Non-interest income for the second quarter of 2025 was $57.0 million, a decrease of $1.4 million from $58.4 million in the previous quarter and $1.4 million higher than $55.6 million in the second quarter of 2024. The decrease in the second quarter of 2025 compared to the prior quarter was due to lower foreign exchange volumes and lower custody and other administrative fees partially offset by higher trust revenue and other non-interest income.

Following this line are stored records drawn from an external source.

/-- The integer 0 is the double +0. -/
theorem fpFloatDouble_zero (env : FpEnv) : fpFloatDouble env 0 = .exact 0 := finish_zero rfl rfl false

/-! ### FTRC (R531) -/

/-- The whole part of a magnitude. -/
theorem trunc_bounds (m : Nat) (e : Int) (n : Nat)
    (hn : n = if 0 ≤ e then m * 2 ^ e.toNat else m / 2 ^ (-e).toNat) :
    (n : ℚ) ≤ m * 2 ^ e ∧ (m * 2 ^ e : ℚ) < n + 1 := by
  split at hn
  · next he =>
    have hpow : (2 : ℚ) ^ e = 2 ^ e.toNat := by rw [← zpow_natCast, Int.toNat_of_nonneg he]
    rw [hn, hpow]
    push_cast
    exact ⟨le_rfl, lt_add_one _⟩
  · next he =>
    have hpos : (0 : ℚ) < (2 ^ (-e).toNat : Nat) := by positivity
    have hpow : (2 : ℚ) ^ e = ((2 ^ (-e).toNat : Nat) : ℚ)⁻¹ := by
      rw [Nat.cast_pow, Nat.cast_ofNat, ← zpow_natCast, Int.toNat_of_nonneg (by omega), zpow_neg, inv_inv]
    rw [hn, hpow, ← div_eq_mul_inv, le_div_iff₀ hpos, div_lt_iff₀ hpos]
    exact ⟨by exact_mod_cast Nat.div_mul_le_self m _,
      by exact_mod_cast Nat.lt_mul_of_div_lt (Nat.lt_succ_self _) (Nat.two_pow_pos _)⟩

/-- A class truncates its number toward zero. -/
theorem FpNum.truncates_trunc (A : FpNum) : truncates A.trunc A.value := by
  cases A with
  | norm neg m e =>
    obtain ⟨n, hn⟩ : ∃ n : Nat, n = if 0 ≤ e then m * 2 ^ e.toNat else m / 2 ^ (-e).toNat := ⟨_, rfl⟩
    obtain ⟨hlow, hhigh⟩ := trunc_bounds m e n hn
    have htrunc : (FpNum.norm neg m e).trunc = if neg then -(n : Int) else n := by
      rw [hn, FpNum.trunc]
      push_cast
      rfl
    have habs : |((FpNum.norm neg m e).trunc : ℚ)| = n := by
      rw [htrunc]
      cases neg <;> simp
    refine ⟨by rwa [habs, FpNum.abs_value_norm], by rwa [habs, FpNum.abs_value_norm], ?_⟩
    rw [htrunc, FpNum.value_norm, mul_assoc]
    generalize (m : ℚ) * 2 ^ e = v at hlow hhigh
    cases neg with
    | false =>
      refine ⟨fun _ => Int.natCast_nonneg n, fun hv => ?_⟩
      rw [if_neg Bool.false_ne_true, one_mul] at hv
      have hn : n = 0 := Nat.le_zero.mp (by exact_mod_cast hlow.trans hv)
      simp [hn]
    | true =>
      refine ⟨fun hv => ?_, fun _ => Int.neg_nonpos_of_nonneg (Int.natCast_nonneg n)⟩
      rw [if_pos rfl, neg_one_mul, Left.nonneg_neg_iff] at hv
      have hn : n = 0 := Nat.le_zero.mp (by exact_mod_cast hlow.trans hv)
      simp [hn]
  | _ => simp [truncates, FpNum.trunc, FpNum.value]

/-- FTRC of a single by the thresholds of its table. -/
theorem fpTruncSingle_table (env : FpEnv) {h a : Nat} (hh : h < 2 ^ 32) (ha : a = h % 2 ^ 31) :
    (h < 2 ^ 31 → 0x7F800000 < a → fpTruncSingle env h = ftrcInvalid env true) ∧
    (h < 2 ^ 31 → 0x4EFFFFFF < a → a ≤ 0x7F800000 → fpTruncSingle env h = ftrcInvalid env false) ∧
    (2 ^ 31 ≤ h → 0x4F000000 < a → fpTruncSingle env h = ftrcInvalid env true) ∧
    ((h < 2 ^ 31 ∧ a ≤ 0x4EFFFFFF) ∨ (2 ^ 31 ≤ h ∧ a ≤ 0x4F000000) →
      fpTruncSingle env h = .exact (BitVec.ofInt 32 (classify .single true h).trunc).toNat) := by
  have hneg : Fmt.single.isNeg h = decide (2 ^ 31 ≤ h) := Fmt.isNeg_eq_decide (f := .single) hh
  have hmod : h % 0x80000000 = a := ha.symm
  simp only [fpTruncSingle, hneg, hmod, decide_eq_true_eq]
  clear ha hmod
  refine ⟨fun h1 h2 => ?_, fun h1 h2 h3 => ?_, fun h1 h2 => ?_, ?_⟩
  · rw [if_neg (by omega), if_pos h2]
  · rw [if_neg (by omega), if_neg (by omega), if_pos h2]
  · rw [if_pos h1, if_pos h2]
  · rintro (⟨h1, h2⟩ | ⟨h1, h2⟩)
    · rw [if_neg (by omega), if_neg (by omega), if_neg (by omega)]
    · rw [if_pos h1, if_neg (by omega)]

/-- FTRC of a double by the thresholds of its table. -/
theorem fpTruncDouble_table (env : FpEnv) {h a : Nat} (hh : h < 2 ^ 64) (ha : a = h % 2 ^ 63) :
    (h < 2 ^ 63 → 0x7FF0000000000000 < a → fpTruncDouble env h = ftrcInvalid env true) ∧
    (h < 2 ^ 63 → 0x41E0000000000000 ≤ a → a ≤ 0x7FF0000000000000 → fpTruncDouble env h = ftrcInvalid env false) ∧
    (2 ^ 63 ≤ h → 0x41E0000000200000 ≤ a → fpTruncDouble env h = ftrcInvalid env true) ∧
    ((h < 2 ^ 63 ∧ a < 0x41E0000000000000) ∨ (2 ^ 63 ≤ h ∧ a < 0x41E0000000200000) →
      fpTruncDouble env h = .exact (BitVec.ofInt 32 (classify .double true h).trunc).toNat) := by
  have hneg : Fmt.double.isNeg h = decide (2 ^ 63 ≤ h) := Fmt.isNeg_eq_decide (f := .double) hh
  have hmod : h % 0x8000000000000000 = a := ha.symm
  simp only [fpTruncDouble, hneg, hmod, decide_eq_true_eq]
  clear ha hmod
  refine ⟨fun h1 h2 => ?_, fun h1 h2 h3 => ?_, fun h1 h2 => ?_, ?_⟩
  · rw [if_neg (by omega), if_pos h2]
  · rw [if_neg (by omega), if_neg (by omega), if_pos h2]
  · rw [if_pos h1, if_pos h2]
  · rintro (⟨h1, h2⟩ | ⟨h1, h2⟩)
    · rw [if_neg (by omega), if_neg (by omega), if_neg (by omega)]
    · rw [if_pos h1, if_neg (by omega)]

/-- Settles O34: the relation and FTRC by their tables, T by the relation, FLOAT by the integer's exact magnitude. -/
theorem fp_compare_and_integer_conversions : Obligations.fp_compare_and_integer_conversions := by
  unfold Obligations.fp_compare_and_integer_conversions
  refine ⟨fun m n s => ⟨rfl, rfl, rfl, rfl, rfl, rfl, rfl, rfl⟩, fun f env a b A B _ hdn hq hA hB =>
    fpCompare_table (operandClass_of_classify hdn hq hA) (operandClass_of_classify hdn hq hB),
    fun s rel hf hh => ⟨fun h => ?eq, fun h1 h2 => ?gt, fun hv => ⟨?_, ?_, ?_⟩, fun hv => ⟨?_, ?_, ?_⟩⟩,
    fun n s => ⟨rfl, rfl⟩, fun n s => ⟨rfl, rfl⟩, fun env k => ⟨⟨_, exactInt_standsFor k .single, rfl, rfl⟩,
      fun hlow hhigh => ?float⟩, fun m s => ⟨rfl, rfl⟩, fun m s => ⟨rfl, rfl⟩,
    fun env h a hh ha => ?single, fun env h a hh ha => ?double, fun env neg => rfl⟩
  case eq =>
    have hrel : (rel == .invalid) = false := by simpa using h
    rw [State.fcmpEq, hrel, State.fpCompareT_quiet hf hh]
  case gt =>
    have hrel : (rel == .invalid || rel == .unordered) = false := by simpa using ⟨h1, h2⟩
    rw [State.fcmpGt, hrel, State.fpCompareT_quiet hf hh]
  case float =>
    by_cases hk : k = 0
    · subst hk
      have hzero : classify .double true 0 = .zero false := by decide
      exact ⟨0, fpFloatDouble_zero env, Nat.two_pow_pos 64, by rw [hzero]; rfl, fun _ => rfl⟩
    · obtain ⟨r, hr, hlt, hvalue⟩ := fpFloatDouble_exact env hk (by omega)
      exact ⟨r, hr, hlt, hvalue, fun h => absurd h hk⟩
  case single =>
    obtain ⟨hnan, hbig, hneg, hexact⟩ := fpTruncSingle_table env hh ha
    exact ⟨hnan, hbig, hneg, fun h => ⟨_, FpNum.truncates_trunc _, hexact h⟩⟩
  case double =>
    obtain ⟨hnan, hbig, hneg, hexact⟩ := fpTruncDouble_table env hh ha
    exact ⟨hnan, hbig, hneg, fun h => ⟨_, FpNum.truncates_trunc _, hexact h⟩⟩
  · exact State.fpCompareT_invalid hf hh _ _ hv
  · exact State.fpCompareT_invalid hf hh _ _ hv
  · exact State.fpCompareT_invalid hf hh _ _ hv
  · exact State.fpCompareT_trap hf hh _ _ hv
  · exact State.fpCompareT_trap hf hh _ _ hv
  · exact State.fpCompareT_trap hf hh _ _ hv

end Sys2Proof.Machine

/-! ### Completion: the results in the documented setting (R505, R532) -/

namespace Sys2Proof.Machine

open Sys2Proof

/-- The environment of the documented setting: DN = 1, no Enable bit, QIS without effect. -/
structure FpEnv.Documented (env : FpEnv) : Prop where
  dn : env.dn = true
  enV : env.enV = false
  enZ : env.enZ = false
  enOUI : env.enOUI = false
  enI : env.enI = false
  quietSignals : env.quietSignals = false

theorem getLsbD_of_and_eq_zero {w mask : Word} (h : w &&& mask = 0) {i : Nat} (hm : mask.getLsbD i = true) :
    w.getLsbD i = false := by
  have hbit := congrArg (BitVec.getLsbD · i) h
  simpa [BitVec.getLsbD_and, hm] using hbit

theorem State.fpPlain.ready {s : State} (h : s.fpPlain) : s.fpuReady = true := h.1
theorem State.fpPlain.quiet {s : State} (h : s.fpPlain) : s.held = false := h.2.1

Non-interest income in the second quarter of 2025 was higher than the second quarter of 2024 primarily due to higher banking fees from both card volume and incentive programs, higher trust income, increases in asset management fees, and offset by lower foreign exchange volume.
Non-interest expenses were $91.8 million in the second quarter of 2025, compared to $93.2 million in the previous quarter and $91.1 million in the second quarter of 2024. Core non-interest expenses 1 of $91.4 million in the second quarter of 2025 were higher compared to the $90.3 million incurred in the previous quarter and the $90.3 million in the second quarter of 2024. Core non-interest expenses 1 in the second quarter of 2025 were higher compared to the prior quarter due to increased salary and other employee benefits offset by lower non-income taxes and other non-interest expenses. Core non-interest expenses 1 in the second quarter of 2025 were higher compared to the second quarter of 2024, due to increased salary and other employee benefits, and increased property maintenance cost offset by lower technology and communications cost and professional and outside services cost.
Included in salaries and other employee benefits are non-core expenses of $0.4 million which relates to costs arising from a group-wide voluntary early retirement and redundancy programs executed in the first and second quarter of 2025, respectively.
Period end deposit balances were $12.8 billion, an increase of 0.7% compared to $12.7 billion at December 31, 2024, primarily due to deposit increases in the Channel Islands and UK segment driven by a stronger Pound Sterling versus the US dollar. Average deposits were $12.7 billion in the quarter ended June 30, 2025, which is higher than the $12.5 billion in the prior quarter.
Tangible book value per share at the end of the second quarter of 2025 was $23.77 per share, higher than $22.94 per share at the end of the prior quarter and an increase over the $20.03 at the end of the second quarter of 2024.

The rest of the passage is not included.